I noticed this interesting story that came up this morning over refugees in Germany.
Tubingen is this town down in Baden-Wurttemberg (southern-half of Germany).....with a population of roughly ninety-thousand residents. The chief business around this city is mostly related to the university. It's a shock when you note that the university has almost ten thousand employees and almost twenty-eight thousand students. When you want to talk politics about the town....it's a youth-driven agenda or a university-driven agenda.
Well....the mayor (a Green Party member) has come upon this problem of housing the refugees coming into Tubingen.
There is a little-known law in Germany that allows mayors, under certain conditions, to temporarily seize homes in a local area. As much as I've figured out.....it relates to public safety but there's not a lot of discussion by German legal folks over the application in this sense.

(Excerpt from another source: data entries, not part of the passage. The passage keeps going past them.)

-- ==== Sys2Proof/Machine/AluReg.lean ====
section
/-! DEFINITION. Register-register ALU instructions (41_alu_reg.md R140 to R149). -/

namespace Sys2Proof.Machine

/-- The shape of a register-register instruction (R26): read rs1, then rs2, then write rd. -/
def aluReg (f : Word → Word → Word) (rd rs1 rs2 : RegIdx) (s : State) : Result :=
  orRaise s (regRead s rs1) fun a => orRaise s (regRead s rs2) fun b => orRaise s (regWrite s rd (f a b)) .next

/-- ADD (R140): modulo 2^32. -/
def execAdd (rd rs1 rs2 : RegIdx) (s : State) : Result :=
  aluReg (fun a b => a + b) rd rs1 rs2 s

/-- SUB (R141): modulo 2^32. -/
def execSub (rd rs1 rs2 : RegIdx) (s : State) : Result :=
  aluReg (fun a b => a - b) rd rs1 rs2 s

/-- SLL (R142). -/
def execSll (rd rs1 rs2 : RegIdx) (s : State) : Result :=
  aluReg (fun a b => a <<< (shiftAmount b).toNat) rd rs1 rs2 s

/-- SLT (R143): signed. -/
def execSlt (rd rs1 rs2 : RegIdx) (s : State) : Result :=
  aluReg (fun a b => setIf (ltS a b)) rd rs1 rs2 s

/-- SLTU (R144): unsigned. -/
def execSltu (rd rs1 rs2 : RegIdx) (s : State) : Result :=
  aluReg (fun a b => setIf (ltU a b)) rd rs1 rs2 s

/-- XOR (R145). -/
def execXor (rd rs1 rs2 : RegIdx) (s : State) : Result :=
  aluReg (fun a b => a ^^^ b) rd rs1 rs2 s

/-- SRL (R146). -/
def execSrl (rd rs1 rs2 : RegIdx) (s : State) : Result :=
  aluReg (fun a b => a >>> (shiftAmount b).toNat) rd rs1 rs2 s

/-- SRA (R147). -/
def execSra (rd rs1 rs2 : RegIdx) (s : State) : Result :=
  aluReg (fun a b => a.sshiftRight (shiftAmount b).toNat) rd rs1 rs2 s

/-- OR (R148). -/
def execOr (rd rs1 rs2 : RegIdx) (s : State) : Result :=
  aluReg (fun a b => a ||| b) rd rs1 rs2 s

/-- AND (R149). -/
def execAnd (rd rs1 rs2 : RegIdx) (s : State) : Result :=
  aluReg (fun a b => a &&& b) rd rs1 rs2 s


end Sys2Proof.Machine
end

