/-- In every state that meets the invariant, a step that runs a taken branch whose target is its own address, or a JAL or JALR with rd = x0 whose target is, and that raises no fault in Execute, gives the same state again, unless it returns to PC 0 with HALT_ON_ZERO_PC true; JAL x0, 0 and BEQ, BGE and BGEU of an existing register with itself and offset 0 are such. (10_state.md R28, 46_branches.md R215 to R220, 47_jumps.md R230, R231.) -/
def Obligations.JumpToItselfLoops : Prop :=
  ∀ s : State, s.Inv → s.status = .running → ¬ (s.cfg.haltOnZeroPc = true ∧ s.pc = 0#32) →
    (∀ i, Runs s i → executeFault s i = none → takenTarget s i = some s.pc →
      (writesOf i = none ∨ writesOf i = some 0#5) → step s = .next s) ∧
    (Runs s (.jal 0#5 0#32) → step s = .next s) ∧
    ∀ r, s.hasReg r → (Runs s (.beq r r 0#32) ∨ Runs s (.bge r r 0#32) ∨ Runs s (.bgeu r r 0#32)) → step s = .next s

/-- When a step runs SB, SH or SW in a state with canonical memory, PROGRAM_LENGTH is as before; if it raises no fault in Execute, each of the four bytes the next fetch reads is the stored byte where it lies among the stored ones and the byte of memory before the step elsewhere, and an SW to the PC after the step makes the next fetch the stored value. (20_memory.md R56, R66.) -/
def Obligations.StoresReachTheNextFetch : Prop :=
  ∀ st ∈ storeForms, ∀ (s t : State) (rs1 rs2 : RegIdx) (imm : Word), Memory.wf s.mem → step s = .next t →
    Runs s (st.1 rs1 rs2 imm) →
    t.programLength = s.programLength ∧
    (executeFault s (st.1 rs1 rs2 imm) = none →
      (∀ k < 4, (fetch t >>> (8 * k)).setWidth 8 =
        byteAfter s.mem (s.reg rs1 + imm).toNat st.2 (s.reg rs2) (t.pc.toNat + k)) ∧
      (st.2 = 4 → s.reg rs1 + imm = t.pc → fetch t = s.reg rs2))

/-- In every state with canonical memory, if a byte of memory reads differently after a step, the step ran SB, SH or SW and the byte lies among the n bytes from its effective address x[rs1] + imm. (20_memory.md R50, R54, R60, 44_stores.md R195 to R197.) -/
def Obligations.MemoryChangesOnlyByStores : Prop :=
  ∀ (s t : State) (a : Nat), Memory.wf s.mem → step s = .next t → t.mem.read a ≠ s.mem.read a →
    ∃ i ea n, Runs s i ∧ writesOf i = none ∧ accessOf s i = some (ea, n) ∧ ea.toNat ≤ a ∧ a < ea.toNat + n

/-- If a register reads differently after a step, the step ran an instruction whose format writes that register as rd, and it is not x0. (10_state.md R22, R26.) -/
def Obligations.RegistersChangeOnlyByDestination : Prop :=
  ∀ (s t : State) (j : RegIdx), step s = .next t → t.reg j ≠ s.reg j →
    j ≠ 0#5 ∧ ∃ i, Runs s i ∧ writesOf i = some j

/-- Whatever a step runs and however it ends, the parameters and PROGRAM_LENGTH after it are those before it. (R6.) -/
def Obligations.ParametersNeverChange : Prop :=
  ∀ s t : State, step s = .next t → t.cfg = s.cfg ∧ t.programLength = s.programLength

/-! ### Faults -/

/-- For every step from a state with no fault record: the fault recorded is the first that applies of InvalidOp, InvalidRegister rs1, InvalidRegister rs2, InvalidMemory, InvalidRegister rd, InvalidJump, with its payload, and none if none applies; Status is Faulted exactly when one is recorded. (R257.) -/
def Obligations.FaultByPriority : Prop :=
  ∀ s t : State, step s = .next t → s.fault = none →
    t.fault = stepFault s ∧ (t.status = .faulted ↔ t.fault ≠ none)

/-- For every step from a state with no fault record that ends Faulted: for InvalidRegister, InvalidMemory and InvalidOp only Status and the fault record differ (PC, registers, memory as before); for InvalidJump the PC is the payload, which is not a multiple of 4, memory is as before, and the registers are as before except the link pc + 4 of a JAL or JALR. x0 reads 0, and the state is read out as always. (R256.) -/
def Obligations.StateAtAFault : Prop :=
  ∀ (s t : State) (f : FaultRecord), step s = .next t → s.fault = none → t.fault = some f →
    t.status = .faulted ∧ t.reg 0#5 = 0#32 ∧ ReadsOut t ∧
    ((∀ p, f ≠ .invalidJump p) → t = { s with status := .faulted, fault := some f, transfer := none }) ∧
    (∀ p, f = .invalidJump p →
      t.pc = p ∧ p.toNat % 4 ≠ 0 ∧ t.mem = s.mem ∧ t.regs[0] = 0#32 ∧
      ∃ i, Runs s i ∧
        ((∃ rd, writesOf i = some rd ∧ ((∃ imm, i = .jal rd imm) ∨ (∃ rs1 imm, i = .jalr rd rs1 imm)) ∧
            RegWritten s t rd (s.pc + 4#32)) ∨
          (writesOf i = none ∧ ∀ j, t.reg j = s.reg j)))

/-- If a step from a state with no fault record ends with InvalidRegister, EMBEDDED is true, the index is at least 16, and it is one of the registers the instruction's format reads or writes. (10_state.md R21, 60_exceptions.md R252.) -/
def Obligations.InvalidRegisterOnlyInEmbeddedMode : Prop :=
  ∀ (s t : State) (k : RegIdx), step s = .next t → s.fault = none → t.fault = some (.invalidRegister k) →
    s.cfg.embedded = true ∧ 16 ≤ k.toNat ∧ ∃ i, Runs s i ∧ (k ∈ readsOf i ∨ writesOf i = some k)

/-- If a step from a state with no fault record ends with InvalidMemory, it ran a load or store, the payload is its effective address and its width twice, and the access is misaligned or reaches beyond MEM_SIZE. (60_exceptions.md R253, 20_memory.md R53, R54, R55.) -/
def Obligations.InvalidMemoryOnlyFromAccesses : Prop :=
  ∀ (s t : State) (a : Word) (n al : Nat), step s = .next t → s.fault = none → t.fault = some (.invalidMemory a n al) →
    al = n ∧ (∃ i, Runs s i ∧ accessOf s i = some (a, n)) ∧ ¬ AccessOk s a n

/-- If a step from a state with no fault record ends with InvalidJump, it ran a taken branch, a JAL or a JALR whose target is the payload, and the target is 2 modulo 4. (60_exceptions.md R254.) -/
def Obligations.InvalidJumpOnlyFromTakenTransfers : Prop :=
  ∀ (s t : State) (p : Word), step s = .next t → s.fault = none → t.fault = some (.invalidJump p) →
    p.toNat % 4 = 2 ∧ t.pc = p ∧ ∃ i, Runs s i ∧ takenTarget s i = some p

/-! ### The run -/

/-- A step answers a next state only from Running; from a lawfully launched Halted or Faulted state it stops under the model's own fault names for that (log entry 4). (10_state.md R35, 93_implementation_defined.md I12.) -/
def Obligations.TerminalStatesTakeNoStep : Prop :=
  (∀ s t : State, step s = .next t → s.status = .running) ∧
  ∀ s : State, s.launchOk →
    (s.status = .halted → step s = .fault .stuckHalted) ∧ (s.status = .faulted → step s = .fault .stuckFaulted)

/-- A step is refused as an unlawful launch exactly when MEM_SIZE is not from 4 to 2^31 or not a multiple of 4, or PROGRAM_LENGTH is not a multiple of 4 or exceeds MEM_SIZE; no such state has a next state. (That the check stands at the start of every step is the model's choice: log entry 5.) (70_reset_and_hazards.md R282.) -/
def Obligations.UnlawfulLaunchesAreRefused : Prop :=
  ∀ s : State,
    (step s = .refused .launchRefused ↔
      ¬ (4 ≤ s.cfg.memSize ∧ s.cfg.memSize ≤ 2 ^ 31 ∧ s.cfg.memSize % 4 = 0 ∧ s.programLength % 4 = 0 ∧
        s.programLength ≤ s.cfg.memSize)) ∧
    (∀ t, step s = .next t → s.launchOk)
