/-- The opcode table's mask 0x0000007F selects the opcode. -/
theorem and_opcode_mask {w p : Word} (hp : p &&& 0x7F#32 = p) :
    w &&& 0x7F#32 = p ↔ opcodeOf w = opcodeOf p := by
  have hm : ∀ i < 32, BitVec.getLsbD 0x7F#32 i = true ↔ i < 7 := by decide
  rw [and_mask_iff hp, opcodeOf, opcodeOf, field_eq_iff]
  constructor
  · intro h j hj
    rw [Nat.zero_add]
    exact h j (by omega) ((hm j (by omega)).mpr hj)
  · intro h i hi hmi
    simpa using h i ((hm i hi).mp hmi)

/-- The mask 0x0000707F selects opcode and funct3. -/
theorem and_funct3_mask {w p : Word} (hp : p &&& 0x707F#32 = p) :
    w &&& 0x707F#32 = p ↔ opcodeOf w = opcodeOf p ∧ funct3Of w = funct3Of p := by
  have hm : ∀ i < 32, BitVec.getLsbD 0x707F#32 i = true ↔ i < 7 ∨ (12 ≤ i ∧ i < 15) := by decide
  rw [and_mask_iff hp, opcodeOf, opcodeOf, funct3Of, funct3Of, field_eq_iff, field_eq_iff]
  constructor
  · intro h
    exact ⟨fun j hj => h _ (by omega) ((hm _ (by omega)).mpr (by omega)),
      fun j hj => h _ (by omega) ((hm _ (by omega)).mpr (by omega))⟩
  · rintro ⟨h0, h3⟩ i hi hmi
    rcases (hm i hi).mp hmi with hlt | ⟨hge, hlt⟩
    · simpa using h0 i hlt
    · simpa [Nat.add_sub_cancel' hge] using h3 (i - 12) (by omega)

/-- The mask 0xFE00707F selects opcode, funct3 and funct7. -/
theorem and_funct7_mask {w p : Word} (hp : p &&& 0xFE00707F#32 = p) :
    w &&& 0xFE00707F#32 = p ↔ opcodeOf w = opcodeOf p ∧ funct3Of w = funct3Of p ∧ funct7Of w = funct7Of p := by
  have hm : ∀ i < 32, BitVec.getLsbD 0xFE00707F#32 i = true ↔ i < 7 ∨ (12 ≤ i ∧ i < 15) ∨ 25 ≤ i := by decide
  rw [and_mask_iff hp, opcodeOf, opcodeOf, funct3Of, funct3Of, funct7Of, funct7Of, field_eq_iff, field_eq_iff, field_eq_iff]
  constructor
  · intro h
    exact ⟨fun j hj => h _ (by omega) ((hm _ (by omega)).mpr (by omega)),
      fun j hj => h _ (by omega) ((hm _ (by omega)).mpr (by omega)),
      fun j hj => h _ (by omega) ((hm _ (by omega)).mpr (by omega))⟩
  · rintro ⟨h0, h3, h7⟩ i hi hmi
    rcases (hm i hi).mp hmi with hlt | ⟨hge, hlt⟩ | hge
    · simpa using h0 i hlt
    · simpa [Nat.add_sub_cancel' hge] using h3 (i - 12) (by omega)
    · simpa [Nat.add_sub_cancel' hge] using h7 (i - 25) (by omega)

end Sys2Proof
end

The mayor says if necessary.....he'll seize empty houses within Tubingen and utilize them for several months to handle the incoming refugees to his city.
Naturally, this type of talk has triggered some opposition comments over the legality of using state laws to temporarily confiscate private property. After the utilization (say six months of refugee use), then there's the question of damages and how the state pays the private owner for this.
My humble guess is that legal efforts would occur and draw this into a two-year German court battle. The use of the law in this case? It might be employed on one occasion and then get dragged out long enough to make it more of a comedy act than a legal standing.